[Stored data entries]

/---

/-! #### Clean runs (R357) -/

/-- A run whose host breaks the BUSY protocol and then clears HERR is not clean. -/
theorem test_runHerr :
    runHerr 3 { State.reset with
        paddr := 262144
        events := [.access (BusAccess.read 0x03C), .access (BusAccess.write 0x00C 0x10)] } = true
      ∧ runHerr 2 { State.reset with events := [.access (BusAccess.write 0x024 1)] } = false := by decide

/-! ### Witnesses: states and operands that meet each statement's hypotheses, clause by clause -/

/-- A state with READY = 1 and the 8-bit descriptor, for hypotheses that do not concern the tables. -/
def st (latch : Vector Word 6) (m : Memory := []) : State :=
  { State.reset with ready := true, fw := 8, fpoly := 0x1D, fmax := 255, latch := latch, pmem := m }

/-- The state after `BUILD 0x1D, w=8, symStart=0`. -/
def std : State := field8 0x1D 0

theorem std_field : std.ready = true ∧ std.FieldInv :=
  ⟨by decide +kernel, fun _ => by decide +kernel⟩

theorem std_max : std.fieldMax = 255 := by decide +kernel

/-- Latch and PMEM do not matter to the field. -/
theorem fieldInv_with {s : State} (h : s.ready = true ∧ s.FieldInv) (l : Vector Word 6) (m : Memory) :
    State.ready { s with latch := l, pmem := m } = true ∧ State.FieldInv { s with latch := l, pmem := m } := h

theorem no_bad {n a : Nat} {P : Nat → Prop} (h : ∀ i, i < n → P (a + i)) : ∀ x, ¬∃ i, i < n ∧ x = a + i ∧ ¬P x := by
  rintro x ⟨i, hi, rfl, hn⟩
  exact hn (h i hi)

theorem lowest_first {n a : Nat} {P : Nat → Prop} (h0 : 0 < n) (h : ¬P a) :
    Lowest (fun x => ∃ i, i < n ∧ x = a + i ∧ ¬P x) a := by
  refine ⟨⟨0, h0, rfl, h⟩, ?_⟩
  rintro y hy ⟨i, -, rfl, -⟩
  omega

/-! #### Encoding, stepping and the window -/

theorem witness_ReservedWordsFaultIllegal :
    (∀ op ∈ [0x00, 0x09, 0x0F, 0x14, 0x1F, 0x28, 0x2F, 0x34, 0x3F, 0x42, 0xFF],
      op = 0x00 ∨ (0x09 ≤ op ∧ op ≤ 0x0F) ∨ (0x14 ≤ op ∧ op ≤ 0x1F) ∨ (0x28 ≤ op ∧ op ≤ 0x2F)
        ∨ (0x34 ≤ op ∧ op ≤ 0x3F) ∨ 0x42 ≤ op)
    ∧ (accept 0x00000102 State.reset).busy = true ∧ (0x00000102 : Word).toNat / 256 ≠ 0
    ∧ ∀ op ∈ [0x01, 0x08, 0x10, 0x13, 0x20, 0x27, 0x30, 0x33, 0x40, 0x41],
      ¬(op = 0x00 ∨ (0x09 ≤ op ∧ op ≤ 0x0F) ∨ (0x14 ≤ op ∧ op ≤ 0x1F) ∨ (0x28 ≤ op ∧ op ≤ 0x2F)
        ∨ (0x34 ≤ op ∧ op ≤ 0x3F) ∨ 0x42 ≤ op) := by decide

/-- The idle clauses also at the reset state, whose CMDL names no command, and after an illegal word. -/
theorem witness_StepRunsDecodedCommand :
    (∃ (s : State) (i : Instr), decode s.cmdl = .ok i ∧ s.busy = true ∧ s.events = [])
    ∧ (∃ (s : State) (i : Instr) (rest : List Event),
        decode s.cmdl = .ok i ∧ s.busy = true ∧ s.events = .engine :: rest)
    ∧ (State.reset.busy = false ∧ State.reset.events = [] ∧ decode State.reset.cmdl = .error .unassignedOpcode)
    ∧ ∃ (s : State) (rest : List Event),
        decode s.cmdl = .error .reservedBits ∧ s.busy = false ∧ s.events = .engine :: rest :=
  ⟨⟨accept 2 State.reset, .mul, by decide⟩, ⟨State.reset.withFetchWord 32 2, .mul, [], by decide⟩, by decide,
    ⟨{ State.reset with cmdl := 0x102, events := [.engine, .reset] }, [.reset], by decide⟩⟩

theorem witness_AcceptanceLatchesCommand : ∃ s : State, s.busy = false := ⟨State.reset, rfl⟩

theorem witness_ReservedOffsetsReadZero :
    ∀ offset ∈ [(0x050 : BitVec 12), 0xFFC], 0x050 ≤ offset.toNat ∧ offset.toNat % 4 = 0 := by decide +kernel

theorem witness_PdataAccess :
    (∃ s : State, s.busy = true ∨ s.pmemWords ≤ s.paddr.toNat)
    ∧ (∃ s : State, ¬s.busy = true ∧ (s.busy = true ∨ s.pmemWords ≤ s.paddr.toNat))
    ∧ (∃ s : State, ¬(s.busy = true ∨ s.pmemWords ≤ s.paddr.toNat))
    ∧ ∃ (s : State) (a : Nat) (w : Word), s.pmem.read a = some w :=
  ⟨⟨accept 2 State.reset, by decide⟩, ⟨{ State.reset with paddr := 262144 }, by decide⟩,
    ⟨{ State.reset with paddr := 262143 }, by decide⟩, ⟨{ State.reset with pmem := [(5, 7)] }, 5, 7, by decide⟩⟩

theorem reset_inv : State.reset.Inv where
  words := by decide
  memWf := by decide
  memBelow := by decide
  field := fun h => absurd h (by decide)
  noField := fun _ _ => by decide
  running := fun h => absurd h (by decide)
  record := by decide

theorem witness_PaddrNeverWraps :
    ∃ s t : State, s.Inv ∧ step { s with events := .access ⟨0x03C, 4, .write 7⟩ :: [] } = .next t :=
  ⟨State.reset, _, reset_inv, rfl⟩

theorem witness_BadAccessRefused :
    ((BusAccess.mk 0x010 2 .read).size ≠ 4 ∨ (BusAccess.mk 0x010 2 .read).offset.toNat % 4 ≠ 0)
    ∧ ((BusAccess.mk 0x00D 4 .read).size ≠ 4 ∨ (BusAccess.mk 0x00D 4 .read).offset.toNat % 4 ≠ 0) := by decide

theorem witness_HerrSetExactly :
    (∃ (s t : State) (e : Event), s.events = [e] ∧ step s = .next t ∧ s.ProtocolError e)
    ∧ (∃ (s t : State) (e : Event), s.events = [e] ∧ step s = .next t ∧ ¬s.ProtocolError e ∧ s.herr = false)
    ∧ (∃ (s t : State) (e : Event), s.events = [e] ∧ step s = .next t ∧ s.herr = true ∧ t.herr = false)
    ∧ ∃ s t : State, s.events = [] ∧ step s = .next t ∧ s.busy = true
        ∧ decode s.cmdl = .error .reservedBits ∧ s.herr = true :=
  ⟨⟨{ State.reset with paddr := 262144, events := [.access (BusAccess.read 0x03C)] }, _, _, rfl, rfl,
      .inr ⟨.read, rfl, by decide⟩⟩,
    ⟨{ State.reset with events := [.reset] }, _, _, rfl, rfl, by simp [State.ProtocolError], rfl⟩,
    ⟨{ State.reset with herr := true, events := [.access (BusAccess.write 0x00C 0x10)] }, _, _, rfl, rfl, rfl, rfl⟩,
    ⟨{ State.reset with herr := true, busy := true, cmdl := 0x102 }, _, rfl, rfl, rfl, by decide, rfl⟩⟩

\---
/---

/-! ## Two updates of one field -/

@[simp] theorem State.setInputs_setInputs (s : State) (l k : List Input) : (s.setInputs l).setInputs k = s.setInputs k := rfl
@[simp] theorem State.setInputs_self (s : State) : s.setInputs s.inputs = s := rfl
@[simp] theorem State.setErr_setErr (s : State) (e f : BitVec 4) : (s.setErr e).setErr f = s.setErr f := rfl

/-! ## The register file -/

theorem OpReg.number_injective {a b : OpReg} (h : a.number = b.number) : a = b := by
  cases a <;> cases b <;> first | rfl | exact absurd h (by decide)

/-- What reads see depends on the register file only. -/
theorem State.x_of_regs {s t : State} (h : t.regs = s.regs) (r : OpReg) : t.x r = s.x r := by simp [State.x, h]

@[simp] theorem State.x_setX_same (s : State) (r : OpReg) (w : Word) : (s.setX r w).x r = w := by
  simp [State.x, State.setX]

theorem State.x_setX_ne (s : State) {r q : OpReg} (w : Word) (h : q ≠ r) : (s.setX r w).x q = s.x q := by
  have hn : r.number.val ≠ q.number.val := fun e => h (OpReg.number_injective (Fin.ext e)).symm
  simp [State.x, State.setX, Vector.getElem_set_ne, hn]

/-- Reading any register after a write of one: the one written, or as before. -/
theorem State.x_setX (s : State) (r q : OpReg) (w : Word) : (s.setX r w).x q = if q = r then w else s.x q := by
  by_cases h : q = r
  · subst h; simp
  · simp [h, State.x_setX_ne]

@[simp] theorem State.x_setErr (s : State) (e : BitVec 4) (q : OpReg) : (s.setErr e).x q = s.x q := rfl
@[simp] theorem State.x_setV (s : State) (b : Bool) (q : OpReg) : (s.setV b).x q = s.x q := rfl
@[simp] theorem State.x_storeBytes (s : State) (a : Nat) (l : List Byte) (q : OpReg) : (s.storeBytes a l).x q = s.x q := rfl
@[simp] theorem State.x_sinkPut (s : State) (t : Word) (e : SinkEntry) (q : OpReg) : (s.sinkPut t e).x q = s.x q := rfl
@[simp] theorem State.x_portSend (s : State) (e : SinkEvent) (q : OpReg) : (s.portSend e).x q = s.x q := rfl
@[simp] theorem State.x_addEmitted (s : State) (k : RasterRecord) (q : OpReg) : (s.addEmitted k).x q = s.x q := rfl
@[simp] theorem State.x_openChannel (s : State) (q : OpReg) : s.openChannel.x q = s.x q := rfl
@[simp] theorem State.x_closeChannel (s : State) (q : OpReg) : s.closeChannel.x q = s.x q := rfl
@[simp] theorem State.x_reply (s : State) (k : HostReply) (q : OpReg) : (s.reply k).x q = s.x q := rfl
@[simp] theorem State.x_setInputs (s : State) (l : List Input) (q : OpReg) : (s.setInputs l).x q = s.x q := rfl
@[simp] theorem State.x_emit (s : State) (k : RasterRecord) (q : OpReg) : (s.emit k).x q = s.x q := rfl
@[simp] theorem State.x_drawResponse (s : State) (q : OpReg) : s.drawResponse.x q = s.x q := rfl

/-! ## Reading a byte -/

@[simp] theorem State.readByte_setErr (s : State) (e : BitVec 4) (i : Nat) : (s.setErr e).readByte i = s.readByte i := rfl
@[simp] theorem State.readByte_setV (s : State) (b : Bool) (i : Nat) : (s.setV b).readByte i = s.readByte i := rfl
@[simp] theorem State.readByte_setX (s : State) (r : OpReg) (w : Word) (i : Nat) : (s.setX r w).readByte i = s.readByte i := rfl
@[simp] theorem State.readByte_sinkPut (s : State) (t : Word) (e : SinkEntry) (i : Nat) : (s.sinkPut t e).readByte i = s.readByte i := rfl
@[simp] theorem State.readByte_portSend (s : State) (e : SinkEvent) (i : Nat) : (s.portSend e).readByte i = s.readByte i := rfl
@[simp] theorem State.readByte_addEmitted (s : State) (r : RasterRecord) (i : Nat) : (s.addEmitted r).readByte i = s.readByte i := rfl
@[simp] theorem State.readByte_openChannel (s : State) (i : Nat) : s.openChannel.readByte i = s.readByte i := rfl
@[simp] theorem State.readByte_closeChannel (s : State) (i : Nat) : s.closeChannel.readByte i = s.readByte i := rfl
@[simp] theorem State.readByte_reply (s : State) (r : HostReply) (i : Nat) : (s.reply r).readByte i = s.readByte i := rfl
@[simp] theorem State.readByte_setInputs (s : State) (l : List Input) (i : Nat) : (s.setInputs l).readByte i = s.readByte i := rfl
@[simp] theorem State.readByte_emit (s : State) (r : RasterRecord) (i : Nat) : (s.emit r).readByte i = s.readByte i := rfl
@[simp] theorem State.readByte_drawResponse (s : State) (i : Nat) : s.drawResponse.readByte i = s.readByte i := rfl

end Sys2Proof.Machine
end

\---
/---

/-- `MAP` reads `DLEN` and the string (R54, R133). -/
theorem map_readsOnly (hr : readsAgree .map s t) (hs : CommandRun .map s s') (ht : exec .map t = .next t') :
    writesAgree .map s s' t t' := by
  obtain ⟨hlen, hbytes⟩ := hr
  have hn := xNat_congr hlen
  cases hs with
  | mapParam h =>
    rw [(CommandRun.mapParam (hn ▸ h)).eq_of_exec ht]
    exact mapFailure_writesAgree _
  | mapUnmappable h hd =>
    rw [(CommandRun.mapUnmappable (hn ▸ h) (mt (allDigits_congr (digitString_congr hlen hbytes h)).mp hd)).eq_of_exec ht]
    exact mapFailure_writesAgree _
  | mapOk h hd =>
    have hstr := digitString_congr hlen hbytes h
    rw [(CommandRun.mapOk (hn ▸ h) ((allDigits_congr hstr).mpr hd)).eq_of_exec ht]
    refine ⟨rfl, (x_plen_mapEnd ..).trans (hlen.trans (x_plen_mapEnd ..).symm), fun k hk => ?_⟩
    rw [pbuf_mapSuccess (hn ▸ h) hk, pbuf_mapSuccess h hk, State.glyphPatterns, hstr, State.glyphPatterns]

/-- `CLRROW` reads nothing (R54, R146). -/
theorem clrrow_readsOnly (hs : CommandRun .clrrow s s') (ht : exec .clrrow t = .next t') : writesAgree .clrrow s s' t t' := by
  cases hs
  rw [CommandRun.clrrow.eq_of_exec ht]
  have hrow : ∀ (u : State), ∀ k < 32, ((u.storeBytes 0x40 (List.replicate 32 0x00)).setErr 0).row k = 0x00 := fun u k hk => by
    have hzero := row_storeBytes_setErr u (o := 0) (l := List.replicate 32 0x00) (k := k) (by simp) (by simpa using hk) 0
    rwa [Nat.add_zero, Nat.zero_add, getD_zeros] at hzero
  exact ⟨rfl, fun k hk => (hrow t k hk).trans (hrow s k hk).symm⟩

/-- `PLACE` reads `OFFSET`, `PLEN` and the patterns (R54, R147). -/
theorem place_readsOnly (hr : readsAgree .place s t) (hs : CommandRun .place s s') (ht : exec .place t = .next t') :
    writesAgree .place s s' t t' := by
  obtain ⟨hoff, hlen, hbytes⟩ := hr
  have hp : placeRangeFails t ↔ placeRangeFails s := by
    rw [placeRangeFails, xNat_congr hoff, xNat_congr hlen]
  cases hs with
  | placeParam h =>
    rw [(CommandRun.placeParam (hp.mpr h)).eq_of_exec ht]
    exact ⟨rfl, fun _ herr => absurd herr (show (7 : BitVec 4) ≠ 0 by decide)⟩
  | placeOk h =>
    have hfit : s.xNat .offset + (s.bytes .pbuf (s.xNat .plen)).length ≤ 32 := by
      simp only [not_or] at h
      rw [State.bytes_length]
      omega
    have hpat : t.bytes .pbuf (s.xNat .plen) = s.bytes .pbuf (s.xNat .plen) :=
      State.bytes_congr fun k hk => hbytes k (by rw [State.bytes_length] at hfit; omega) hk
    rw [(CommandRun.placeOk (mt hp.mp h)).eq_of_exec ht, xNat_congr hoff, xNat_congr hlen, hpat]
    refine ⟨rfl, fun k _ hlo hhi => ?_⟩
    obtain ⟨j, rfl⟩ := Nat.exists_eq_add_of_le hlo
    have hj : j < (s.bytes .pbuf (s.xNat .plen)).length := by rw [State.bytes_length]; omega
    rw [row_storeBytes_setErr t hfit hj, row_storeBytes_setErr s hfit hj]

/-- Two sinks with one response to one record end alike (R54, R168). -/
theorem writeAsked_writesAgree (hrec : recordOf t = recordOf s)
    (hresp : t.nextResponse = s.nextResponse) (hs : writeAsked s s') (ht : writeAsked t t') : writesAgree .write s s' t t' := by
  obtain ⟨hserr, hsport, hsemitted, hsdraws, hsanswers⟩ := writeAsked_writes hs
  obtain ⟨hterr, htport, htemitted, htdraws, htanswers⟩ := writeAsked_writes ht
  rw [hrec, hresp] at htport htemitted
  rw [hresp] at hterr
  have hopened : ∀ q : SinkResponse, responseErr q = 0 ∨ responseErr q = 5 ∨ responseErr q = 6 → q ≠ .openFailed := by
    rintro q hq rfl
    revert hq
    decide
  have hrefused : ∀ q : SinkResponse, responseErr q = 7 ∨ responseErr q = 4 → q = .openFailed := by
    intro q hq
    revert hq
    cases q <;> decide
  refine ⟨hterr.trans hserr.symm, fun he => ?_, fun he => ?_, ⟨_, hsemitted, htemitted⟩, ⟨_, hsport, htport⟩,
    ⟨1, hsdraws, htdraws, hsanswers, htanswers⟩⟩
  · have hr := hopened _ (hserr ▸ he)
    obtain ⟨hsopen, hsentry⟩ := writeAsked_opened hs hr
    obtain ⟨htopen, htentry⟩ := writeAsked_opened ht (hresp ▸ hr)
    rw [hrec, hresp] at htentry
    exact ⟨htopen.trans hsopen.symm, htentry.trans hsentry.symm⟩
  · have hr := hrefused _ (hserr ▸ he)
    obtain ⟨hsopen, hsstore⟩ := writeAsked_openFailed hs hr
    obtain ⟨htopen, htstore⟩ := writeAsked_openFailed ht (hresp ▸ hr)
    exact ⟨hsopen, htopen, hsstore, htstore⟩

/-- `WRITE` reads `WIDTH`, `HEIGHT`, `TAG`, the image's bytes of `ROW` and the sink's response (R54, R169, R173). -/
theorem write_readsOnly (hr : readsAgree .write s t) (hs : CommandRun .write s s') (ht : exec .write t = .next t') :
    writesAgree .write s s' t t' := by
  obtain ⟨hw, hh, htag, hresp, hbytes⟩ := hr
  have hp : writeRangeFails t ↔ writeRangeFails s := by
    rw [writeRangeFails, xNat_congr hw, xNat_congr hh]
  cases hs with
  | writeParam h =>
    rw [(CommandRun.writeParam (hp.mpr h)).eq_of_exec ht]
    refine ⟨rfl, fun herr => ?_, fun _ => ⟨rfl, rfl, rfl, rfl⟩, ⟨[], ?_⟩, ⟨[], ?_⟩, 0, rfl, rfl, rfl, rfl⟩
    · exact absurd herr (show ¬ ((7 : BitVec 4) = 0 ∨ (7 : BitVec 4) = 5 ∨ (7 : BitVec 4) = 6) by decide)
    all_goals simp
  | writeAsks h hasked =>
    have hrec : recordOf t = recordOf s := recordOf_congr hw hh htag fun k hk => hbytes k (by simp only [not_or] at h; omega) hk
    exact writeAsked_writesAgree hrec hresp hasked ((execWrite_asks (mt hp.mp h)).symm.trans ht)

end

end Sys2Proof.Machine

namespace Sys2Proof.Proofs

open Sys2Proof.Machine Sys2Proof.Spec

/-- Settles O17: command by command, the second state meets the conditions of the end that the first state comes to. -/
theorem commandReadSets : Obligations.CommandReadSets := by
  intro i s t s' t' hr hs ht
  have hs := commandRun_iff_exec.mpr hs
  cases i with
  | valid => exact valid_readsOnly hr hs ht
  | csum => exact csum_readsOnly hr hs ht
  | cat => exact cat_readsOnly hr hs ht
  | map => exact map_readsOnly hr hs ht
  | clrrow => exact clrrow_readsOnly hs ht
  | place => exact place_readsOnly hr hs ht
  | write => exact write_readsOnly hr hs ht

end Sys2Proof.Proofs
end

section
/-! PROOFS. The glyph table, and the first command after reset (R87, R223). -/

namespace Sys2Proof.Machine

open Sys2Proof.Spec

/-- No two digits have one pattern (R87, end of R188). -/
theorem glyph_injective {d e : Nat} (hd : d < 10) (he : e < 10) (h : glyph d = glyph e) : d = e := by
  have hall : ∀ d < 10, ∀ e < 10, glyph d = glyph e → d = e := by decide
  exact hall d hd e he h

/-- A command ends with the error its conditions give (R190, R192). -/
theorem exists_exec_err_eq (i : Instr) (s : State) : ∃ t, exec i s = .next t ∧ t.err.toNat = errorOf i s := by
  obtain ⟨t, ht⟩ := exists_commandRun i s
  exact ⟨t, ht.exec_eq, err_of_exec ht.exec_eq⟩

\---

PROBLEM DETAILS: Restate word for word the lines of the data above, starting at the line containing "w).x r = w := by" and ending at the line containing "(s.portSend e).x q = s.x q := rfl", both included, and nothing more.

REPLY TO THE TASK:
@[simp] theorem State.x_setX_same (s : State) (r : OpReg) (w : Word) : (s.setX r w).x r = w := by
  simp [State.x, State.setX]

theorem State.x_setX_ne (s : State) {r q : OpReg} (w : Word) (h : q ≠ r) : (s.setX r w).x q = s.x q := by
  have hn : r.number.val ≠ q.number.val := fun e => h (OpReg.number_injective (Fin.ext e)).symm
  simp [State.x, State.setX, Vector.getElem_set_ne, hn]

/-- Reading any register after a write of one: the one written, or as before. -/
theorem State.x_setX (s : State) (r q : OpReg) (w : Word) : (s.setX r w).x q = if q = r then w else s.x q := by
  by_cases h : q = r
  · subst h; simp
  · simp [h, State.x_setX_ne]

@[simp] theorem State.x_setErr (s : State) (e : BitVec 4) (q : OpReg) : (s.setErr e).x q = s.x q := rfl
@[simp] theorem State.x_setV (s : State) (b : Bool) (q : OpReg) : (s.setV b).x q = s.x q := rfl
@[simp] theorem State.x_storeBytes (s : State) (a : Nat) (l : List Byte) (q : OpReg) : (s.storeBytes a l).x q = s.x q := rfl
@[simp] theorem State.x_sinkPut (s : State) (t : Word) (e : SinkEntry) (q : OpReg) : (s.sinkPut t e).x q = s.x q := rfl
@[simp] theorem State.x_portSend (s : State) (e : SinkEvent) (q : OpReg) : (s.portSend e).x q = s.x q := rfl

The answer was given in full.